When the man who raped Scottsdale private investigator Lena Jones when she was a nine-year-old foster child is released from prison, Lena is waiting for him in the parking lot—with a big knife. “Papa” Brian Wycoff survives their meeting, but the next day, his wife, who knew about his crimes but did nothing to stop him—in fact enabled him—is found dead in their Apache Junction home, shot through both eyes. Terrified he will be next, Wycoff violates his parole and flees north to the small town of Black Canyon City, taking shelter in an RV on his brother-in-law’s small ranch. A couple of days later, he is found tortured to death, eight horizontal marks burned into his flesh. One for each of his victims?
Suspicion first falls upon Lena, who has trailed Wycoff to Black Canyon City to make sure he doesn’t come near any other children. When the local authorities arrive to question her, she admits to having been tempted to kill her former foster father but that someone beat her to the punch. Suspicion then falls on Wycoff’s other victims, the now-grown men and women he abused when they were still in his care, and on the mothers of the children who went missing before his arrest.
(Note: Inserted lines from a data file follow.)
/-- The bytes of a literal run: each is written, and after the last the phase is `p`. -/
theorem consumeAll_literal (p : Phase) (data : List Byte) (r : Run) (hactive : r.ctx.state = .active)
    (hcnt : r.ctx.cnt.toNat = data.length) (hne : data ≠ [])
    (hfit : r.ctx.outPos.toNat + data.length ≤ r.ctx.outSize.toNat) :
    Run.consumeAll (data.map (Run.literal p)) r = ⟨r.mem.writeList r.ctx.outAddr data, { r.ctx with
      outPos := r.ctx.outPos + BitVec.ofNat 32 data.length
      inCount := r.ctx.inCount + BitVec.ofNat 64 data.length
      cnt := 0, phase := p, state := stateAt r.ctx (r.ctx.outPos.toNat + data.length) }⟩ := by
  induction data generalizing r with
  | nil => exact absurd rfl hne
  | cons x xs ih =>
    rw [List.length_cons] at hcnt hfit
    have hroom : r.ctx.outPos.toNat < r.ctx.outSize.toNat := by omega
    have hpos : (r.count.literal p x).ctx.outPos.toNat = r.ctx.outPos.toNat + 1 := r.count.emit_outPos_toNat x hroom
    have hpred : (r.count.literal p x).ctx.cnt.toNat = xs.length := by
      have := cnt_pred r.ctx.cnt (by omega)
      change (r.ctx.cnt - 1).toNat = _
      omega
    by_cases hxs : xs = []
    · subst hxs
      have h0 : r.ctx.cnt - 1 = 0 := BitVec.eq_of_toNat_eq hpred
      rw [List.map_singleton, Run.consumeAll_last hactive rfl hactive, hpos]
      simp only [Run.literal, Ctx.countDown, Run.emit_cnt, Run.count_cnt, h0, if_true]
      rfl
    · have hlen := List.length_pos_of_ne_nil hxs
      have hout : r.ctx.outPos + 1 + BitVec.ofNat 32 xs.length = r.ctx.outPos + BitVec.ofNat 32 (x :: xs).length := by
        rw [List.length_cons]
        bv_omega
      have hin : r.ctx.inCount + 1 + BitVec.ofNat 64 xs.length = r.ctx.inCount + BitVec.ofNat 64 (x :: xs).length := by
        rw [List.length_cons]
        bv_omega
      have haddr : (r.count.literal p x).ctx.outAddr = r.ctx.outAddr + 1 := by
        rw [Ctx.outAddr, hpos]
        rfl
      have hsize : (r.count.literal p x).ctx.outSize.toNat = r.ctx.outSize.toNat := rfl
      rw [List.map_cons, Run.consumeAll_inside _ hactive rfl (by omega),
        ih (r.count.literal p x) hactive hpred hxs (by omega), haddr, hpos,
        ← hout, ← hin, List.length_cons, Nat.add_comm xs.length, ← Nat.add_assoc]
      rfl

/-- A literal run is started, and its bytes follow (R171, R228). -/
theorem consumeAll_literalRun {start : Run → Run} {p lit : Phase} {m : Memory} {c : Ctx} {data : List Byte}
    (hstart : ∀ r : Run, r.ctx.wouldOverrun data.length = false →
      start r = ⟨r.mem, { r.ctx with cnt := BitVec.ofNat 9 data.length, phase := lit }⟩)
    (hactive : c.state = .active) (hne : 1 ≤ data.length) (hlen : data.length ≤ 128)
    (hfit : c.outPos.toNat + data.length ≤ c.outSize.toNat) :
    Run.consumeAll (start :: data.map (Run.literal p)) ⟨m, c⟩ = ⟨m.writeList c.outAddr data, { c with
      outPos := c.outPos + BitVec.ofNat 32 data.length
      inCount := c.inCount + BitVec.ofNat 64 (data.length + 1)
      cnt := 0, phase := p, state := stateAt c (c.outPos.toNat + data.length) }⟩ := by
  have hover : (Run.count ⟨m, c⟩).ctx.wouldOverrun data.length = false := by
    rw [← Bool.not_eq_true, Ctx.wouldOverrun_iff]
    exact Nat.not_lt.mpr hfit
  have hin : c.inCount + 1 + BitVec.ofNat 64 data.length = c.inCount + BitVec.ofNat 64 (data.length + 1) := by bv_omega
  rw [Run.consumeAll_inside _ hactive (hstart _ hover) (by change c.outPos.toNat < c.outSize.toNat; omega),
    consumeAll_literal p data _ hactive (cnt_toNat _ (by omega)) (by rintro rfl; simp at hne) hfit, ← hin]
  rfl

theorem rlCtrlLits_of_fits {n : Nat} {r : Run} (h : r.ctx.wouldOverrun n = false) :
    rlCtrlLits n r = ⟨r.mem, { r.ctx with cnt := BitVec.ofNat 9 n, phase := .rlLit }⟩ := by
  rw [rlCtrlLits, if_neg (by simp [h])]

theorem flOpLits_of_fits {n : Nat} {r : Run} (h : r.ctx.wouldOverrun n = false) :
    flOpLits n r = ⟨r.mem, { r.ctx with cnt := BitVec.ofNat 9 n, phase := .flLit }⟩ := by
  rw [flOpLits, if_neg (by simp [h])]

/-- Settles O35: both forms start a run of the bytes that follow. -/
theorem literalRuns : Obligations.LiteralRuns := by
  intro s c i data start hslot hactive hi hphase hne hfit
  refine ⟨s.mem.writeList (c.dstBase.toNat + c.outPos.toNat) data, ?_, s.mem.writeList_holds _ _,
    s.mem.writeList_sameOutside _ _⟩
  rcases hi with ⟨rfl, rfl, hlen⟩ | ⟨rfl, rfl, hlen⟩
  · exact runToken_of_slot hslot hactive (by rw [Ctx.nextFormat, hphase])
      (consumeAll_literalRun (fun _ => rlCtrlLits_of_fits) hactive hne hlen hfit)
  · exact runToken_of_slot hslot hactive (by rw [Ctx.nextFormat, hphase])
      (consumeAll_literalRun (fun _ => flOpLits_of_fits) hactive hne (by omega) hfit)

/-- Settles O36: the control byte sets the count, the value byte writes the copies. -/
theorem rleRepeatRun : Obligations.RleRepeatRun := by
  intro s c n v hslot hactive hphase hfit
  have hn := n.isLt
  have hcnt := cnt_toNat (n.toNat + 3) (by omega)
  have hpos := toNat_add_ofNat c.outPos (n.toNat + 3) c.outSize hfit
  have hin : c.inCount + 1 + 1 = c.inCount + 2 := by bv_omega
  refine ⟨s.mem.fill (c.dstBase.toNat + c.outPos.toNat) v (n.toNat + 3), ?_, fun k hk => ?_, fun x hx => ?_⟩
  · refine runToken_of_slot hslot hactive (by rw [Ctx.nextFormat, hphase]) ?_
    have hover : ¬ (Run.count ⟨s.mem, c⟩).ctx.wouldOverrun (n.toNat + 3) = true := by
      rw [Ctx.wouldOverrun_iff]
      exact Nat.not_lt.mpr hfit
    rw [Run.consumeAll_inside (rule := rlCtrlRun _) _ hactive (if_neg hover)
        (by change c.outPos.toNat < c.outSize.toNat; omega),
      Run.consumeAll_last hactive rfl hactive]
    simp only [rlVal, Run.emitMany, Run.count, hcnt, hpos, hin]
    rfl
  · rw [Memory.read_fill, if_pos (by omega)]
  · rw [Memory.read_fill, if_neg (by omega)]

/-! ### LZ (R221 to R227) -/

/-- The phase after a token, by the tokens the flag byte covered before it (R221). -/
theorem nflag_last (n : BitVec 4) : n - 1 = 0 ↔ n = 1 := by
  revert n
  decide

/-- Settles O38: one byte each; the literal completes the output or not. -/
theorem lzFlagByteAndLiteral : Obligations.LzFlagByteAndLiteral := by
  intro s c b hslot hactive hroom
  refine ⟨fun hphase => ?_, fun hphase hflag => ⟨s.mem.write (c.dstBase.toNat + c.outPos.toNat) b, ?_, fun a => ?_⟩⟩
  · exact runToken_of_slot hslot hactive (by rw [Ctx.nextFormat, hphase])
      (Run.consumeAll_inside (rule := lzFlag b) [] hactive rfl hroom)
  · refine runToken_of_slot hslot hactive (by simp only [Ctx.nextFormat, hphase, hflag, if_true]) ?_
    have hpos : (lzTokenLit b (Run.count ⟨s.mem, c⟩)).ctx.outPos.toNat = c.outPos.toNat + 1 :=
      Run.emit_outPos_toNat ⟨s.mem, c⟩ b hroom
    rw [Run.consumeAll_last hactive rfl hactive, hpos]
    simp only [lzTokenLit, Ctx.nextTok, Ctx.takeFlag, Run.emit, Run.count, nflag_last]
    rfl
  · rw [Memory.read_write]

/-- A back-reference that fits is the copy (R222). -/
theorem Run.copy_of_fits {r : Run} {off len : Nat} (after : Ctx → Ctx) (hoff : off ≤ r.ctx.outPos.toNat)
    (hfit : r.ctx.outPos.toNat + len ≤ r.ctx.outSize.toNat) :
    r.copy off len after = ⟨r.mem.copyUp r.ctx.outAddr off len,
      after { r.ctx with outPos := r.ctx.outPos + BitVec.ofNat 32 len }⟩ := by
  have hover : ¬ r.ctx.wouldOverrun len = true := by rw [Ctx.wouldOverrun_iff]; omega
  rw [Run.copy, if_neg (Nat.not_lt.mpr hoff), if_neg hover]

/-! The bytes before the last one of a back-reference (R224, R226) -/

theorem consumeAll_lzTokenRef {x : Byte} {rules : List (Run → Run)} {m : Memory} {c : Ctx} (h : c.state = .active)
    (hroom : c.outPos.toNat < c.outSize.toNat) :
    Run.consumeAll (lzTokenRef x :: rules) ⟨m, c⟩ = Run.consumeAll rules ⟨m, { c with
      inCount := c.inCount + 1, flags := c.flags <<< 1, nflag := c.nflag - 1, b0 := x, phase := .lzRef1 }⟩ :=
  Run.consumeAll_inside rules h rfl hroom

theorem consumeAll_lzRef1Ext {x : Byte} {rules : List (Run → Run)} {m : Memory} {c : Ctx} (h : c.state = .active)
    (hroom : c.outPos.toNat < c.outSize.toNat) :
    Run.consumeAll (lzRef1Ext x :: rules) ⟨m, c⟩ = Run.consumeAll rules ⟨m, { c with
      inCount := c.inCount + 1, b1 := x, phase := .lzRef2 }⟩ :=
  Run.consumeAll_inside rules h rfl hroom

/-- The last byte of a back-reference that fits: `FINISHED` is detected by the output position. -/
theorem Run.consumeAll_copy {rule : Run → Run} {r : Run} {off len : Nat} {after : Ctx → Ctx}
    (hactive : r.ctx.state = .active) (hrule : rule r.count = r.count.copy off len after)
    (hoff : off ≤ r.ctx.outPos.toNat) (hfit : r.ctx.outPos.toNat + len ≤ r.ctx.outSize.toNat)
    (hstate : ∀ c, (after c).state = c.state) (hpos : ∀ c, (after c).outPos = c.outPos)
    (hsize : ∀ c, (after c).outSize = c.outSize) :
    Run.consumeAll [rule] r = ⟨r.mem.copyUp r.ctx.outAddr off len,
      { after { r.count.ctx with outPos := r.ctx.outPos + BitVec.ofNat 32 len } with
        state := stateAt r.ctx (r.ctx.outPos.toNat + len) }⟩ := by
  rw [Run.consumeAll_last hactive (hrule.trans (Run.copy_of_fits (r := r.count) after hoff hfit))
    ((hstate _).trans hactive)]
  simp only [stateAt, hpos, hsize, Run.count_outPos, Run.count_outSize, toNat_add_ofNat _ _ _ hfit]
  rfl

/-- The last byte of an LZ back-reference that fits (R225, R227): the copy, and the flag byte's next token comes. -/
theorem consumeAll_lzCopy {rule : Run → Run} {m : Memory} {c : Ctx} {off len : Nat} (h : c.state = .active)
    (hrule : rule (Run.count ⟨m, c⟩) = (Run.count ⟨m, c⟩).copy off len Ctx.nextTok) (hoff : off ≤ c.outPos.toNat)
    (hfit : c.outPos.toNat + len ≤ c.outSize.toNat) :
    Run.consumeAll [rule] ⟨m, c⟩ = ⟨m.copyUp c.outAddr off len, { c with
      outPos := c.outPos + BitVec.ofNat 32 len, inCount := c.inCount + 1
      phase := if c.nflag = 0 then .lzFlag else .lzToken, state := stateAt c (c.outPos.toNat + len) }⟩ :=
  Run.consumeAll_copy h hrule hoff hfit (fun _ => rfl) (fun _ => rfl) (fun _ => rfl)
When Lena takes up the case, more to protect one of the mothers who has been arrested than to find the real killer, her conscience is torn. Does a serial child rapist, a pedophile also implicated in the disappearance of several children, really deserve justice? That choice might not be left up to Lena when members of a local group, Parents of Missing Children, start working to prevent her investigation from succeeding. How far will they go to make sure she fails?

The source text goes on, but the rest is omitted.